*** Exercise inputs Section Begins ***
-- ==== Sys2Proof/Machine/Reset.lean ====
section
/-! DEFINITION. What each reset does to the state (R490, R491 and the blocks' own chapters). -/

namespace Sys2Proof.Machine

/-- The index of a block in R17. -/
def Block.index : Block → Nat
  | .sys => 0 | .evc => 1 | .psq => 2 | .mem => 3 | .fab => 4 | .shu => 5 | .prs => 6 | .dp0 => 7 | .dp1 => 8
  | .dp2 => 9 | .dp3 => 10 | .spl => 11 | .seam => 12 | .tmr => 13 | .pin => 14 | .selm => 15 | .dbg => 16 | .hyc => 17

/-- The block with an index. -/
def blockOf (i : Nat) : Block :=
  match i with
  | 0 => .sys | 1 => .evc | 2 => .psq | 3 => .mem | 4 => .fab | 5 => .shu | 6 => .prs | 7 => .dp0 | 8 => .dp1
  | 9 => .dp2 | 10 => .dp3 | 11 => .spl | 12 => .seam | 13 => .tmr | 14 => .pin | 15 => .selm | 16 => .dbg | _ => .hyc

/-- The first address of a block's window. -/
def Block.base (b : Block) : Nat := 0x10000000 + 0x100000 * b.index

/-- The registers and tables of a window take their Reset values; a LOCK holds until a device reset (log 5). -/
def State.clearWindow (s : State) (b : Block) : State :=
  let keep (p : Nat × Word) : Option (Nat × Word) :=
    if b.base ≤ p.1 ∧ p.1 < b.base + 0x100000 then
      if lockOf p.1 = some p.1 ∧ p.2.getLsbD 31 = true then some (p.1, RegMap.reset p.1 ||| 0x80000000) else none
    else some p
  { s with dev := s.dev.filterMap keep
           ecc := s.ecc.filter (fun e => e.1 < b.base || b.base + 0x100000 ≤ e.1) }

/-- Memory from `lo` up to `hi` cleared to zero, with its codes. -/
def State.clearMemory (s : State) (lo hi : Nat) : State :=
  { s with mem := s.mem.filter (fun c => c.1 < lo || hi ≤ c.1), ecc := s.ecc.filter (fun e => e.1 < lo || hi ≤ e.1) }

/-- A pipe stops with its block (R291); its pixel PLL belongs to SYS. -/
def State.resetPipeBlock (s : State) (p : Fin 4) : State := s.setPipe p { Pipe.reset with pll := (s.pipe p).pll }

/-- The state of a block's own reset (R30, R39, R52, R256, R291, R330, R348, R373, R420, R450, R461, R470, R534). Lanes that it stops raise no
stopped event (R70; DESIGN CHOICE, log 87). -/
def State.blockReset (s : State) (b : Block) : State :=
  let s := if b = .prs then s.prsTear else s
  let s := if b = .selm then s.readyFalls else s
  let s := s.clearWindow b
  match b with
  | .evc => { s with evc := { s.evc with staged := [], deadlines := [], saved := none, voided := s.evc.claims.length } }
  | .psq => { s with psq := Psq.reset }
  | .shu => { (List.finRange 64).foldl (fun s n => s.letGo (.shuttle n)) s with shus := Vector.replicate 64 Shu.reset }
  | .prs => { s.letGo .presser with prs := Prs.reset }
  | .dp0 => s.resetPipeBlock 0
  | .dp1 => s.resetPipeBlock 1
  | .dp2 => s.resetPipeBlock 2
  | .dp3 => s.resetPipeBlock 3
  | .spl => { s with spl := Spl.reset }
  | .seam => { s.clearMemory 0x20000000 0x20600000 with seam := Seam.reset }
  | .tmr => { s with tmr := Vector.replicate 32 Tmr.reset, tmrX := ⟨[], []⟩ }
  | .pin => { s with pins := { s.pins with inputs := 0, filtered := 0, held := Vector.replicate 16 0 } }
  | .selm => { s with selm := ⟨false, false, s.selm.fell, s.selm.taken⟩ }
  | .dbg => { s with dbg := { s.dbg with latches := [] } }
  | _ => s

/-- A block's clearing begins; accesses to it are held until it ends (R39, R491). -/
def State.beginClearing (s : State) (b : Block) : State :=
  { s with fab := { s.fab with clearing := if s.fab.clearing.contains b then s.fab.clearing else s.fab.clearing ++ [b] } }

/-- The blocks that a per-block reset is implemented for (R491). -/
def Block.resettable (b : Block) : Bool := !(b = .sys || b = .mem || b = .fab || b = .hyc)

/-- A block that can be off is off or in a change (R475, R491). -/
def State.blockOff (s : State) (b : Block) : Bool :=
  canPowerOff b.index && (s.reg Reg.SYS_BPSTAT).toNat / 2 ^ b.index % 2 == 1

/-- A per-block reset (R491): one of a block that is off is ignored. -/
def State.brst (s : State) (b : Block) : State :=
  if b.resettable && !s.blockOff b then
    let s := (s.blockReset b).beginClearing b
    s.setFld Reg.SYS_RSTCTL Fld.SYS_RSTCTL_BRST (s.fld Reg.SYS_RSTCTL Fld.SYS_RSTCTL_BRST ||| 2 ^ b.index)
  else s

/-- BRST (R491). -/
def execBrst (who : Who) (b : Block) (s : State) : Out := .next (if who.lining then s.brst b else s)

/-- A device reset (R490): everything on the main die takes its reset state; the island, the levels that the equipment drives and the
queue of commands stay. -/
def State.deviceReset (s : State) (cause : Nat) : State :=
  let s := s.readyFalls
  { State.reset with
    fc := s.fc, free := s.free, isl := s.isl, selm := ⟨false, false, s.selm.fell, s.selm.taken⟩
    pins := { State.reset.pins with outside := s.pins.outside }, pending := s.pending }.setFld Reg.SYS_RSTSTAT Fld.SYS_RSTSTAT_CAUSE cause

/-- Fabric memory and DRAM (R15). -/
def keptMemory (a : Nat) : Bool := (0x1000000 ≤ a && a < 0x3000000) || 0x1000000000 ≤ a

/-- The clocks that SYS_RST_N leaves running: fabric, peripheral, DDR and network (R490). -/
def keptClocks : BitVec 14 := 0b11000001000011

/-- Every request that the firewall has accepted and that waits at a port for its target is performed (R348, R490). -/
def State.drainPorts (s : State) : State := s.fab.port.foldl (fun s r => s.perform r) { s with fab := { s.fab with port := [] } }

/-- Both device resets (R330, R348, R490): writes that the fabric has accepted, those held at a port among them, are performed, and the row that the presser writes is cut
short; fabric memory, DRAM and their codes stay as they are, and caches are lost. -/
def State.stopAll (s : State) (cause : Nat) : State :=
  let s := ((List.range 37).foldl (fun s t => s.drainTarget t) s.drainDdr).drainPorts.prsTear
  { s.deviceReset cause with
    mem := s.mem.filter (fun c => keptMemory c.1), ecc := s.ecc.filter (fun e => keptMemory e.1) }

/-- PWRON_RST_N (R490, R492): every clock stops. That memory keeps its contents is the model's reading (log 3). -/
def execPwronRstN (s : State) : Out := .next (s.stopAll 1)

/-- SYS_RST_N from its ball or from SYSRST (R490, R492): some clocks run on. -/
def State.sysReset (s : State) (cause : Nat) : State :=
  let r := s.stopAll cause
  { r with sys := { r.sys with clocks := s.sys.clocks &&& keptClocks } }

/-- SYS_RST_N (R490). -/
def execSysRstN (s : State) : Out := .next (s.sysReset 2)

/-- SYSRST (R491). -/
def execSysrst (who : Who) (s : State) : Out := .next (if who.lining then s.sysReset 3 else s)

/-- The equipment pulls some of PA0–PA2 up (R494, R514); another of them that it drove high it lets go. -/
def State.pullStraps (s : State) (straps : BitVec 3) : State :=
  [0, 1, 2].foldl (fun s p =>
    let o := if straps.getLsbD p then some true else if s.pins.outside.getD p none = some true then none else s.pins.outside.getD p none
    { s with pins := { s.pins with outside := s.pins.outside.set! p o } }) s

/-- The levels of the balls PA0–PA2 (R494, R512). -/
def State.strapLevels (s : State) : BitVec 3 :=
  BitVec.ofNat 3 (bit (s.ballLevel 0) + 2 * bit (s.ballLevel 1) + 4 * bit (s.ballLevel 2))

/-- RESET_RELEASE (R490, R494, R495, R103): the straps are sampled, with those pulled up that the operand names; lockstep is entered where it is asked
for, and the blocks clear themselves. -/
def execResetRelease (pulled : BitVec 3) (s : State) : Out :=
  if s.sys.boot = .held then
    let s := s.pullStraps pulled
    let straps := s.strapLevels
    let s := s.setReg Reg.SYS_STRAP (straps.zeroExtend 32)
    let s := s.setFld Reg.HYC_LSCTL Fld.HYC_LSCTL_ACTIVE (bit (straps.getLsbD 2 && !Config.variantN))
    .next ([Block.psq, .spl, .seam, .fab].foldl (fun s b => s.beginClearing b)
      { s with sys := { s.sys with boot := .released } })
  else .next s

end Sys2Proof.Machine
end

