-- ==== Sys2Proof/Machine/Sys.lean ====
section
/-! DEFINITION. The SYS block: block power, voltage and frequency, standby, clocks and boot (R472 to R501). Readings and choices: logs 53, 54. -/

namespace Sys2Proof.Machine

/-- The SYS record changed. -/
def State.setSys (s : State) (x : Sys) : State := { s with sys := x }

/-- PLL outputs start or stop: the bits of `m`. -/
def State.setClocks (s : State) (m : Nat) (on : Bool) : State :=
  let b := BitVec.ofNat 14 m
  s.setSys { s.sys with clocks := if on then s.sys.clocks ||| b else s.sys.clocks &&& ~~~b }

/-! ### Block power (R474, R475) -/

/-- Some queue of the seam engine is enabled (R394): EN is bit 31 of the first word of its context. -/
def State.seamQueueEnabled (s : State) : Bool :=
  s.dev.any (fun p => 0x10C20000 ≤ p.1 && p.1 < 0x10C60000 && p.1 % 16 == 0 && p.2.getLsbD 31)

/-- A block is too busy to be powered off (R474). -/
def State.powerBusy (s : State) (i : Nat) : Bool :=
  match i with
  | 5 => (List.finRange 64).any (fun (n : Fin 64) => s.fld (Reg.SHU_STAT n) Fld.SHU_STAT_STATE != 0)
  | 6 => s.fld Reg.PRS_STAT Fld.PRS_STAT_STATE != 0
  | 11 => s.flag Reg.SPL_CTRL Fld.SPL_CTRL_RUN || s.flag Reg.SPL_STAT Fld.SPL_STAT_LPEND
  | 12 => s.flag Reg.SEAM_CTRL Fld.SEAM_CTRL_EN || s.seamQueueEnabled
  | _ => let p := i - 7
         s.flag (Reg.DP_CTRL p) Fld.DP_CTRL_EN || s.flag (Reg.DP_STAT p) Fld.DP_STAT_RUN

/-- A request is refused or ignored (R474, R475). -/
def State.powerRefused (s : State) : State := (s.setFld Reg.SYS_BPSTAT Fld.SYS_BPSTAT_REF 1).raise 1307

/-- Bit `i` of a field of blocks. -/
def State.setPowerBit (s : State) (a : Nat) (i : Nat) (on : Bool) : State :=
  s.setReg a (if on then s.reg a ||| BitVec.ofNat 32 (2 ^ i) else s.reg a &&& ~~~(BitVec.ofNat 32 (2 ^ i)))

/-- A request that changes a block's power. -/
def State.powerChange (s : State) (i : Nat) (off : Bool) : State :=
  if !canPowerOff i || (s.reg Reg.SYS_BPWR).getLsbD i == off then s
  else if s.sys.changes.any (fun c => c.1 == i) then s.powerRefused
  else if off && s.powerBusy i then s.powerRefused
  else
    let s := (s.setPowerBit Reg.SYS_BPWR i off).setPowerBit Reg.SYS_BPSTAT i true
    let s := s.setSys { s.sys with changes := s.sys.changes ++ [(i, off)] }
    if off then s else s.blockReset (blockOf i)

/-- BLOCK_POWER_OFF (R474). -/
def execBlockPowerOff (_who : Who) (b : Block) (s : State) : Out := .next (s.powerChange b.index true)

/-- BLOCK_POWER_ON (R475). -/
def execBlockPowerOn (_who : Who) (b : Block) (s : State) : Out := .next (s.powerChange b.index false)

/-- A write to SYS_BPWR. -/
def State.bpwrWrite (s : State) (data : Word) : State :=
  (List.range 13).foldl (fun s i => s.powerChange i (data.getLsbD i)) s

/-- A display pipe's domain has gone off, and its pixel PLL with it (R472). -/
def State.pixelPllOff (s : State) (b : Block) : State :=
  let i := b.index
  if 7 ≤ i ∧ i ≤ 10 then (s.setClocks (2 ^ i) false).setFld (Reg.SYS_PXCTL (i - 7)) Fld.SYS_PXCTL_LOCK 0 else s

/-- BLOCK_POWER_CHANGE_DONE (R474, R475): a block that has gone off has lost what it held, so it raises no event, and one that comes up holds
accesses off while it clears itself. -/
def execBlockPowerChangeDone (b : Block) (s : State) : Out :=
  let i := b.index
  match s.sys.changes.find? (fun c => c.1 == i) with
  | some (_, off) =>
    let s := s.setSys { s.sys with changes := s.sys.changes.filter (fun c => c.1 != i) }
    let s := if off then (s.blockReset b).pixelPllOff b else
      let s := s.setPowerBit Reg.SYS_BPSTAT i false
      if b = .spl ∨ b = .seam then s.beginClearing b else s
    .next (s.raise 1306)
  | none => .next s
*** Exercise inputs Section Ends ***
Description of the task:
Transcribe, with no changes, the listing above from its first line through the line with "7 | .dp1 => 8", including that line, and stop once it is done.

Solution to the problem:
-- ==== Sys2Proof/Machine/Reset.lean ====
section
/-! DEFINITION. What each reset does to the state (R490, R491 and the blocks' own chapters). -/

namespace Sys2Proof.Machine

/-- The index of a block in R17. -/
def Block.index : Block → Nat
  | .sys => 0 | .evc => 1 | .psq => 2 | .mem => 3 | .fab => 4 | .shu => 5 | .prs => 6 | .dp0 => 7 | .dp1 => 8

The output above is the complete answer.